Surat cinta dari mentee sudah saya kantongi. Alhamdulillah, menyejukkan hati. Demi menghormati Mbak Lini yang sudah menulis dengan sepenuh hati, sudah selayaknya saya juga membalas surat itu.

Surat Cinta Perpisahan untuk Mentee (Mbak Lini).

Hai Mbak, ternyata waktu berlalu begitu cepat. Singkat ya! Berkomunikasi dalam bentuk mentoring terasa kurang. Layaknya ngobrol dengan sahabat, kita bisa berbicara tanpa beban dalam waktu lama.

Di awal waktu, saya masih melihat adanya rasa malu. Mungkin karena belum saling mengenal. Setelah pembicaraan pertama, ternyata Mbak Lini ini rame ya. Saya pun menikmatinya. Inilah yang memantik saya untuk memberanikan diri berbicara banyak.

Saya bukan orang yang mudah nyaman dengan orang. Sifat ini melekat sampai sekarang. Mungkin karena sifat tidak enakan. Sungkan dalam bahasa Jawanya. Pun karena punya pengalaman tidak mengenakkan dengan orang baperan. Jadilah, saya termasuk pemilih. Berbicara itu kalau perlu. Tidak kenal ya lebih baik diam. Mau bicara banyak mikirnya kelamaan. Takut salah, takut menyinggung ataukah takut garing malahan.

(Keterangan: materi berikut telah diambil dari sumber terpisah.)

-- ==== Sys2Proof/Laws/State.lean ====
section
/-!
SUPPORT. Laws/State.lean: for each update of the state that the meanings are built from, what it leaves in each field of
`State`. The proofs read `by rfl` so that simp rewrites with them step by step; a chain of updates closed by one `rfl`
makes the kernel compare whole states.
-/

namespace Sys2Proof.Machine

/-! ### wr -/

@[simp] theorem State.wr_regs (s : State) (a : Nat) (v : Word) : (s.wr a v).regs = sput 0 s.regs a v := by rfl
@[simp] theorem State.wr_heldLow (s : State) (a : Nat) (v : Word) : (s.wr a v).heldLow = s.heldLow := by rfl
@[simp] theorem State.wr_latchHigh (s : State) (a : Nat) (v : Word) : (s.wr a v).latchHigh = s.latchHigh := by rfl
@[simp] theorem State.wr_mem (s : State) (a : Nat) (v : Word) : (s.wr a v).mem = s.mem := by rfl
@[simp] theorem State.wr_tags (s : State) (a : Nat) (v : Word) : (s.wr a v).tags = s.tags := by rfl
@[simp] theorem State.wr_damaged (s : State) (a : Nat) (v : Word) : (s.wr a v).damaged = s.damaged := by rfl
@[simp] theorem State.wr_tb (s : State) (a : Nat) (v : Word) : (s.wr a v).tb = s.tb := by rfl
@[simp] theorem State.wr_tbRem (s : State) (a : Nat) (v : Word) : (s.wr a v).tbRem = s.tbRem := by rfl
@[simp] theorem State.wr_rate (s : State) (a : Nat) (v : Word) : (s.wr a v).rate = s.rate := by rfl
@[simp] theorem State.wr_clock (s : State) (a : Nat) (v : Word) : (s.wr a v).clock = s.clock := by rfl
@[simp] theorem State.wr_cores (s : State) (a : Nat) (v : Word) : (s.wr a v).cores = s.cores := by rfl
@[simp] theorem State.wr_svc (s : State) (a : Nat) (v : Word) : (s.wr a v).svc = s.svc := by rfl
@[simp] theorem State.wr_adm (s : State) (a : Nat) (v : Word) : (s.wr a v).adm = s.adm := by rfl
@[simp] theorem State.wr_dsp (s : State) (a : Nat) (v : Word) : (s.wr a v).dsp = s.dsp := by rfl
@[simp] theorem State.wr_kst (s : State) (a : Nat) (v : Word) : (s.wr a v).kst = s.kst := by rfl
@[simp] theorem State.wr_duo (s : State) (a : Nat) (v : Word) : (s.wr a v).duo = s.duo := by rfl
@[simp] theorem State.wr_sys (s : State) (a : Nat) (v : Word) : (s.wr a v).sys = s.sys := by rfl
@[simp] theorem State.wr_flc (s : State) (a : Nat) (v : Word) : (s.wr a v).flc = s.flc := by rfl
@[simp] theorem State.wr_flt (s : State) (a : Nat) (v : Word) : (s.wr a v).flt = s.flt := by rfl
@[simp] theorem State.wr_wck (s : State) (a : Nat) (v : Word) : (s.wr a v).wck = s.wck := by rfl
@[simp] theorem State.wr_crd (s : State) (a : Nat) (v : Word) : (s.wr a v).crd = s.crd := by rfl
@[simp] theorem State.wr_tag (s : State) (a : Nat) (v : Word) : (s.wr a v).tag = s.tag := by rfl
@[simp] theorem State.wr_obs (s : State) (a : Nat) (v : Word) : (s.wr a v).obs = s.obs := by rfl
@[simp] theorem State.wr_cphQ (s : State) (a : Nat) (v : Word) : (s.wr a v).cphQ = s.cphQ := by rfl
@[simp] theorem State.wr_mauQ (s : State) (a : Nat) (v : Word) : (s.wr a v).mauQ = s.mauQ := by rfl
@[simp] theorem State.wr_cph (s : State) (a : Nat) (v : Word) : (s.wr a v).cph = s.cph := by rfl
@[simp] theorem State.wr_mau (s : State) (a : Nat) (v : Word) : (s.wr a v).mau = s.mau := by rfl
@[simp] theorem State.wr_cphTake (s : State) (a : Nat) (v : Word) : (s.wr a v).cphTake = s.cphTake := by rfl
@[simp] theorem State.wr_mauBuf (s : State) (a : Nat) (v : Word) : (s.wr a v).mauBuf = s.mauBuf := by rfl
@[simp] theorem State.wr_rng (s : State) (a : Nat) (v : Word) : (s.wr a v).rng = s.rng := by rfl
@[simp] theorem State.wr_tscRem (s : State) (a : Nat) (v : Word) : (s.wr a v).tscRem = s.tscRem := by rfl
@[simp] theorem State.wr_freeCtr (s : State) (a : Nat) (v : Word) : (s.wr a v).freeCtr = s.freeCtr := by rfl
@[simp] theorem State.wr_out (s : State) (a : Nat) (v : Word) : (s.wr a v).out = s.out := by rfl
@[simp] theorem State.wr_lastRead (s : State) (a : Nat) (v : Word) : (s.wr a v).lastRead = s.lastRead := by rfl
@[simp] theorem State.wr_pending (s : State) (a : Nat) (v : Word) : (s.wr a v).pending = s.pending := by rfl

/-! ### fset -/

@[simp] theorem State.fset_heldLow (s : State) (f : Fld) (v : Nat) : (s.fset f v).heldLow = s.heldLow := by rfl
@[simp] theorem State.fset_latchHigh (s : State) (f : Fld) (v : Nat) : (s.fset f v).latchHigh = s.latchHigh := by rfl
@[simp] theorem State.fset_mem (s : State) (f : Fld) (v : Nat) : (s.fset f v).mem = s.mem := by rfl
@[simp] theorem State.fset_tags (s : State) (f : Fld) (v : Nat) : (s.fset f v).tags = s.tags := by rfl
@[simp] theorem State.fset_damaged (s : State) (f : Fld) (v : Nat) : (s.fset f v).damaged = s.damaged := by rfl
@[simp] theorem State.fset_tb (s : State) (f : Fld) (v : Nat) : (s.fset f v).tb = s.tb := by rfl
@[simp] theorem State.fset_tbRem (s : State) (f : Fld) (v : Nat) : (s.fset f v).tbRem = s.tbRem := by rfl
@[simp] theorem State.fset_rate (s : State) (f : Fld) (v : Nat) : (s.fset f v).rate = s.rate := by rfl
@[simp] theorem State.fset_clock (s : State) (f : Fld) (v : Nat) : (s.fset f v).clock = s.clock := by rfl
@[simp] theorem State.fset_cores (s : State) (f : Fld) (v : Nat) : (s.fset f v).cores = s.cores := by rfl
@[simp] theorem State.fset_svc (s : State) (f : Fld) (v : Nat) : (s.fset f v).svc = s.svc := by rfl
@[simp] theorem State.fset_adm (s : State) (f : Fld) (v : Nat) : (s.fset f v).adm = s.adm := by rfl
@[simp] theorem State.fset_dsp (s : State) (f : Fld) (v : Nat) : (s.fset f v).dsp = s.dsp := by rfl
@[simp] theorem State.fset_kst (s : State) (f : Fld) (v : Nat) : (s.fset f v).kst = s.kst := by rfl
@[simp] theorem State.fset_duo (s : State) (f : Fld) (v : Nat) : (s.fset f v).duo = s.duo := by rfl
@[simp] theorem State.fset_sys (s : State) (f : Fld) (v : Nat) : (s.fset f v).sys = s.sys := by rfl
@[simp] theorem State.fset_flc (s : State) (f : Fld) (v : Nat) : (s.fset f v).flc = s.flc := by rfl
@[simp] theorem State.fset_flt (s : State) (f : Fld) (v : Nat) : (s.fset f v).flt = s.flt := by rfl
@[simp] theorem State.fset_wck (s : State) (f : Fld) (v : Nat) : (s.fset f v).wck = s.wck := by rfl
@[simp] theorem State.fset_crd (s : State) (f : Fld) (v : Nat) : (s.fset f v).crd = s.crd := by rfl
@[simp] theorem State.fset_tag (s : State) (f : Fld) (v : Nat) : (s.fset f v).tag = s.tag := by rfl
@[simp] theorem State.fset_obs (s : State) (f : Fld) (v : Nat) : (s.fset f v).obs = s.obs := by rfl
@[simp] theorem State.fset_cphQ (s : State) (f : Fld) (v : Nat) : (s.fset f v).cphQ = s.cphQ := by rfl
@[simp] theorem State.fset_mauQ (s : State) (f : Fld) (v : Nat) : (s.fset f v).mauQ = s.mauQ := by rfl
@[simp] theorem State.fset_cph (s : State) (f : Fld) (v : Nat) : (s.fset f v).cph = s.cph := by rfl
@[simp] theorem State.fset_mau (s : State) (f : Fld) (v : Nat) : (s.fset f v).mau = s.mau := by rfl
@[simp] theorem State.fset_cphTake (s : State) (f : Fld) (v : Nat) : (s.fset f v).cphTake = s.cphTake := by rfl
@[simp] theorem State.fset_mauBuf (s : State) (f : Fld) (v : Nat) : (s.fset f v).mauBuf = s.mauBuf := by rfl
@[simp] theorem State.fset_rng (s : State) (f : Fld) (v : Nat) : (s.fset f v).rng = s.rng := by rfl
@[simp] theorem State.fset_tscRem (s : State) (f : Fld) (v : Nat) : (s.fset f v).tscRem = s.tscRem := by rfl
@[simp] theorem State.fset_freeCtr (s : State) (f : Fld) (v : Nat) : (s.fset f v).freeCtr = s.freeCtr := by rfl
@[simp] theorem State.fset_out (s : State) (f : Fld) (v : Nat) : (s.fset f v).out = s.out := by rfl
@[simp] theorem State.fset_lastRead (s : State) (f : Fld) (v : Nat) : (s.fset f v).lastRead = s.lastRead := by rfl
@[simp] theorem State.fset_pending (s : State) (f : Fld) (v : Nat) : (s.fset f v).pending = s.pending := by rfl

/-! ### raise -/

@[simp] theorem State.raise_heldLow (s : State) (f : Fld) : (s.raise f).heldLow = s.heldLow := by rfl
@[simp] theorem State.raise_latchHigh (s : State) (f : Fld) : (s.raise f).latchHigh = s.latchHigh := by rfl
@[simp] theorem State.raise_mem (s : State) (f : Fld) : (s.raise f).mem = s.mem := by rfl
@[simp] theorem State.raise_tags (s : State) (f : Fld) : (s.raise f).tags = s.tags := by rfl
@[simp] theorem State.raise_damaged (s : State) (f : Fld) : (s.raise f).damaged = s.damaged := by rfl
@[simp] theorem State.raise_tb (s : State) (f : Fld) : (s.raise f).tb = s.tb := by rfl
@[simp] theorem State.raise_tbRem (s : State) (f : Fld) : (s.raise f).tbRem = s.tbRem := by rfl
@[simp] theorem State.raise_rate (s : State) (f : Fld) : (s.raise f).rate = s.rate := by rfl
@[simp] theorem State.raise_clock (s : State) (f : Fld) : (s.raise f).clock = s.clock := by rfl
@[simp] theorem State.raise_cores (s : State) (f : Fld) : (s.raise f).cores = s.cores := by rfl
@[simp] theorem State.raise_svc (s : State) (f : Fld) : (s.raise f).svc = s.svc := by rfl
@[simp] theorem State.raise_adm (s : State) (f : Fld) : (s.raise f).adm = s.adm := by rfl
@[simp] theorem State.raise_dsp (s : State) (f : Fld) : (s.raise f).dsp = s.dsp := by rfl
@[simp] theorem State.raise_kst (s : State) (f : Fld) : (s.raise f).kst = s.kst := by rfl
@[simp] theorem State.raise_duo (s : State) (f : Fld) : (s.raise f).duo = s.duo := by rfl
@[simp] theorem State.raise_sys (s : State) (f : Fld) : (s.raise f).sys = s.sys := by rfl
@[simp] theorem State.raise_flc (s : State) (f : Fld) : (s.raise f).flc = s.flc := by rfl
@[simp] theorem State.raise_flt (s : State) (f : Fld) : (s.raise f).flt = s.flt := by rfl
@[simp] theorem State.raise_wck (s : State) (f : Fld) : (s.raise f).wck = s.wck := by rfl
@[simp] theorem State.raise_crd (s : State) (f : Fld) : (s.raise f).crd = s.crd := by rfl
@[simp] theorem State.raise_tag (s : State) (f : Fld) : (s.raise f).tag = s.tag := by rfl
@[simp] theorem State.raise_obs (s : State) (f : Fld) : (s.raise f).obs = s.obs := by rfl
@[simp] theorem State.raise_cphQ (s : State) (f : Fld) : (s.raise f).cphQ = s.cphQ := by rfl
@[simp] theorem State.raise_mauQ (s : State) (f : Fld) : (s.raise f).mauQ = s.mauQ := by rfl
@[simp] theorem State.raise_cph (s : State) (f : Fld) : (s.raise f).cph = s.cph := by rfl
@[simp] theorem State.raise_mau (s : State) (f : Fld) : (s.raise f).mau = s.mau := by rfl
@[simp] theorem State.raise_cphTake (s : State) (f : Fld) : (s.raise f).cphTake = s.cphTake := by rfl
@[simp] theorem State.raise_mauBuf (s : State) (f : Fld) : (s.raise f).mauBuf = s.mauBuf := by rfl
@[simp] theorem State.raise_rng (s : State) (f : Fld) : (s.raise f).rng = s.rng := by rfl
@[simp] theorem State.raise_tscRem (s : State) (f : Fld) : (s.raise f).tscRem = s.tscRem := by rfl
@[simp] theorem State.raise_freeCtr (s : State) (f : Fld) : (s.raise f).freeCtr = s.freeCtr := by rfl
@[simp] theorem State.raise_out (s : State) (f : Fld) : (s.raise f).out = s.out := by rfl
@[simp] theorem State.raise_lastRead (s : State) (f : Fld) : (s.raise f).lastRead = s.lastRead := by rfl
@[simp] theorem State.raise_pending (s : State) (f : Fld) : (s.raise f).pending = s.pending := by rfl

Bersama Mbak Lini, semua sifat itu luntur. Saya bisa berbicara lepas. Titik tolak yang saya jadikan pegangan, gigihnya usaha Mbak Lini dalam mengupayakan jadwal mentoring di setiap minggunya. Pernah saya telat, tapi ditanggapi santai tanpa merasa tersinggung. Dan yang membanggakan, setiap minggu selalu ada progres.

Mbak Lini di mata saya

Ibarat burung merpati, Mbak Lini itu bagaikan induk burung yang selalu berusaha mengayomi keluarga di sarang tetapi juga ingin bebas berkreasi di luar. Salah satunya bebas mandiri dengan membantu keluarga sebisanya. Ia terlihat sebagai sosok yang tak ingin hanya berdiam diri. Selalu mencari celah dari kemampuan diri untuk terus berkembang. Kebetulan, yang ingin didalami adalah menulis novel.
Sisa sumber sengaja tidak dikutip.